Equine Artificial Insemination at South Coat Equine Veterinary Practice, Meroo Meadow NSW.
Except for the thoroughbred industry, all other breed societies allow artificial insemination to impregnate the mare. Whilst natural breeding is offered by many stallion owners, the use of either chilled semen or frozen semen has become the norm.
Chilled semen – the stallion is collected into an artificial vagina or condom and the ejaculate is filtered, spun down and re extended with a special product which helps the sperm survive while it is chilled and then transported to wherever the mare and her vet are located. Chilled semen can come from anywhere in Australia or New Zealand, either same day or overnight. As is always the case with horses, some stallions “chill” better than others and their semen lasts longer or arrives in better condition, than do others.
At South Coast Equine Vet the process for inseminating your mare with chilled semen goes like this:-
The mare arrives at the practice and is scanned by ultrasound rectally to assess where she is in her cycle.
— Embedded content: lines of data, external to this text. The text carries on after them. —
-- ==== Sys2Proof/Machine/Packets.lean ====
section
/-! DEFINITION. Packets of the eddy plane: their paths, bounds and order (spec/16_tidal_eddy_and_swell_fabric.md R361, R368, R369; spec/13_execution_and_scheduling.md R322), the requester's and the owner's side that every request shares (spec/05_local_memory_and_atomics.md R132, R134), and the receive log and trace rings (spec/14_faults_preemption_and_replay.md R335, R336). -/
namespace Sys2Proof.Machine

/-- The hub as the end of a packet's path. -/
def hubId : Nat := 65536
/-- The barrier unit of a shore as the end of a packet's path. -/
def shoreUnit (key : Nat) : Nat := 131072 + key

/-- An entry of the link table (R388). -/
def Hub.link (h : Hub) (k : Nat) : DWord := look 0 h.links k
/-- A link is locked and not down (R373, R388). -/
def Hub.linkUp (h : Hub) (k : Nat) : Bool := (h.link k).getLsbD 12 && !(h.link k).getLsbD 13
/-- A link's locked latency at the current clock step (R370, R388). -/
def Hub.linkLat (h : Hub) (k : Nat) : Nat := ((h.link k).extractLsb' 0 12).toNat
/-- The die of a packet's end; the hub is reached through the die of the other end (R361). -/
def endDie (p other : Nat) : Nat :=
  if 131072 ≤ p then (p - 131072) / 64 else if p = hubId then (if 131072 ≤ other then (other - 131072) / 64 else dieOf other) else dieOf p
/-- Row and column, in the joined grid of 64 by 64, of the mesh router through which a packet's end is reached (R361, R368): a quay or strand core's and the hub's are those of their outward ports, the hub's being the corner nearest the package centre, and a shore's barrier unit is at the shore's first core. -/
def gridPos (p other : Nat) : Nat × Nat :=
  let d := endDie p other
  let (r, c) : Nat × Nat :=
    if p = hubId then (if d < 2 then 31 else 0, if d % 2 = 0 then 31 else 0)
    else if 131072 ≤ p then let k := (p - 131072) % 64; (k / 8 * 4, k % 8 * 4)
    else match kindOf p with
      | 0 => (rowOf p, colOf p)
      | 1 => (if d < 2 then 0 else 31, 2 * colOf p)
      | _ => (8 * colOf p + 4, if d % 2 = 0 then 0 else 31)
  (d / 2 * 32 + r, d % 2 * 32 + c)
/-- A quay or strand core has a router of its own beyond the mesh (R361). -/
def ownRouter (p : Nat) : Nat := if p < hubId && kindOf p ≠ 0 then 1 else 0
/-- The eddy plane's side of a router at which a quay or strand core attaches, as an input: north 1, east 2, south 3, west 4 (R361). -/
def outPort (p : Nat) : Nat := if kindOf p = 1 then (if dieOf p < 2 then 1 else 3) else (if dieOf p % 2 = 0 then 4 else 2)
/-- The number of a mesh router at a row and column of the joined grid (R368). -/
def meshNode (row col : Nat) : Nat := 64 * row + col
/-- The router of a quay or strand core. -/
def ownNode (p : Nat) : Nat := 4096 + p
/-- Numbers from a to b, up or down. -/
def between (a b : Nat) : List Nat := if a ≤ b then upFrom a (b - a + 1) else (upTo (a - b + 1)).map (a - ·)
/-- The routers that a packet crosses: along its row first, then along the column (R361, R368). -/
def nodesOf (a b : Nat) : List Nat :=
  let u := gridPos a b
  let v := gridPos b a
  let own (p : Nat) : List Nat := if ownRouter p = 1 then [ownNode p] else []
  if a = b && ownRouter a = 1 then [ownNode a] else
  own a ++ (between u.2 v.2).map (meshNode u.1) ++ ((between u.1 v.1).drop 1).map (fun r => meshNode r v.2) ++ own b
/-- Neighbours in a list. -/
def zipNext (l : List Nat) : List (Nat × Nat) := l.zip (l.drop 1)
/-- The die of a router. -/
def nodeDie (n : Nat) : Nat := if 4096 ≤ n then dieOf (n - 4096) else n / 64 / 32 * 2 + n % 64 / 32
/-- The die pair that joins two neighbouring routers, if they lie on two dies (R361). -/
def pairBetween (x y : Nat) : Option Nat :=
  if nodeDie x = nodeDie y then none else some (if x / 64 / 32 = y / 64 / 32 then x / 64 / 32 else 2 + x % 64 / 32)
/-- The hub as the router from which a packet came. -/
def hubVia : Nat := 1000000
/-- The input of router n at which a packet from `via` waits: local 0, north 1, east 2, south 3, west 4 (R132, R322, R361). -/
def inputOf (via n : Nat) : Nat :=
  if via = 0 || via = hubVia then 0 else
  let m := via - 1
  if 4096 ≤ n then (outPort (n - 4096) + 1) % 4 + 1
  else if 4096 ≤ m then outPort (m - 4096)
  else if m / 64 < n / 64 then 1 else if n / 64 < m / 64 then 3 else if n % 64 < m % 64 then 2 else 4
/-- A packet of the response channel (R368). -/
def Body.isReply : Body → Bool
  | .reply _ _ => true
  | _ => false
/-- Bytes of a packet's payload: operands, data, a record or a message; addresses and numbers are its header's. Model's choice (log 4). -/
def Body.payload : Body → Nat
  | .access i _ _ =>
    match i with
    | .ld8 _ _ _ | .ld8z _ _ _ | .ld16 _ _ _ | .ld16z _ _ _ | .ld32 _ _ _ | .ld32z _ _ _ | .ld64 _ _ _ | .ldv _ _ _ | .ldf _ _ _
    | .ldff _ _ _ => 0
    | .stv _ _ _ => 32
    | .acas _ _ _ _ | .stbit _ _ _ _ => 16
    | _ => 8
  | .ringPush _ _ | .signal _ _ => 8
  | .barrier (.bara _ _ _) _ => 0
  | .barrier _ _ => 8
  | .spawn _ _ _ _ _ _ _ => 56
  | .message _ _ data => data.length
  | .notice _ _ => 16
  | .reply _ (.record _) => 48
  | .reply _ (.vec _) => 32
  | .reply _ (.value _) => 8
  | _ => 0
/-- Beats of a packet: one header and its payload in units of 16 bytes (R322); a refusal on its way back has no payload. -/
def Packet.beats (k : Packet) : Nat := 1 + (if k.back then 0 else (k.body.payload + 15) / 16)
/-- The channel of a packet: requests 0, responses and refusals 1 (R368). -/
def Packet.channel (k : Packet) : Nat := if k.back || k.body.isReply then 1 else 0
/-- A packet set on its way from one end to another, in the next cycle. -/
def Packet.depart (k : Packet) (now src dst : Nat) : Packet :=
  { k with path := nodesOf src dst, via := if src = hubId then hubVia else 0, entered := now + 1, due := now + 1 }
/-- A packet has reached its end. -/
def Packet.arrived (k : Packet) (now : Nat) : Bool :=
  k.path.isEmpty && !k.back && k.accepted.isNone && k.resend.isNone && decide (k.due ≤ now)
/-- A packet sent now; its name is the answer's first part (R134, R322, R368). -/
def State.send (s : State) (src sctx dst laddr : Nat) (body : Body) (cmd : Nat) (launch : Option Nat) : Nat × State :=
  let k : Packet := ⟨s.ids, src, sctx, dst, laddr, body, 0, none, 0, cmd, launch, none, [], 0, 0, false⟩
  (s.ids, { s with ids := s.ids + 1, packets := s.packets ++ [k.depart s.now src dst] })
This occurs more frequently as her follicles develop and she comes into season. When she has a follicle of around 35mm diameter and shows sufficient edema in her uterus (ie would be receptive to a stallion), the vet then calls the stallion owner to arrange for a collection in the next day or 2. That semen is then shipped to us, and is put into the mare’s uterus with a pipette. This is done pre-ovulation. An ovulating drug is generally administered to assist with timing. About 6 hours after insemination the mare is re-scanned to check for fluid and ovulation. Usually the mare is flushed with saline. Why? The mare‘s body doesn’t actually like semen, it’s a foreign substance and shouldn’t be there so the mare has a clearance system. Often this clearance system doesn’t work well so the mare gets excess fluid and inflammation which isn’t good for the uterus and will often be the cause of early embryonic death. So by flushing the mare with saline we are helping clearance and aiming to have a healthy uterus. Don’t worry that the sperm are being flushed out – they have swum up rapidly into the oviducts where fertilization takes place and are safely out of harms way. Following ovulation, a pregnancy test is performed 14 days later.
Frozen semen – These days the convenience of using frozen semen and the improved quality of frozen semen has seen it become widely used because it means the genetics of the best horses are available around the world. If you intend to use frozen semen in your mare the first step is to buy it and get it shipped to South Coast Equine Veterinary Practice. We can store it for you in readiness for your mare.
The process of inseminating your mare with frozen semen is more complex and time consuming than is chilled semen, the mare needs to be followed more closely, with frequent ultrasounds as she nears ovulation, so that insemination occurs as close to ovulation as possible. This is enormously important for success as frozen semen once defrosted and put into the mare only lasts about 6 hours. So at SCEVP we assist timing ovulation with the use of “Deslorelin”, then scan the mare 24 hours after its administration, then every 6 hours after that, until the following morning when she is scanned hourly as ovulation nears the 40 hour mark post “Deslorelin”. Rarely is the frozen semen put in pre-ovulation, as there is always a risk the mare doesn’t ovulate or takes much longer than anticipated, and generally mare owners have paid a lot of money for 1 dose of frozen.
Frozen semen comes in straws. A dose may be from 2 straws to 8 straws depending on how and who froze the semen originally. It is sold as either a price per dose, a price per 3 doses to get 1 pregnancy, only occasionally do live foal conditions apply. Check the conditions with the seller so you are aware of all the costs and pitfalls.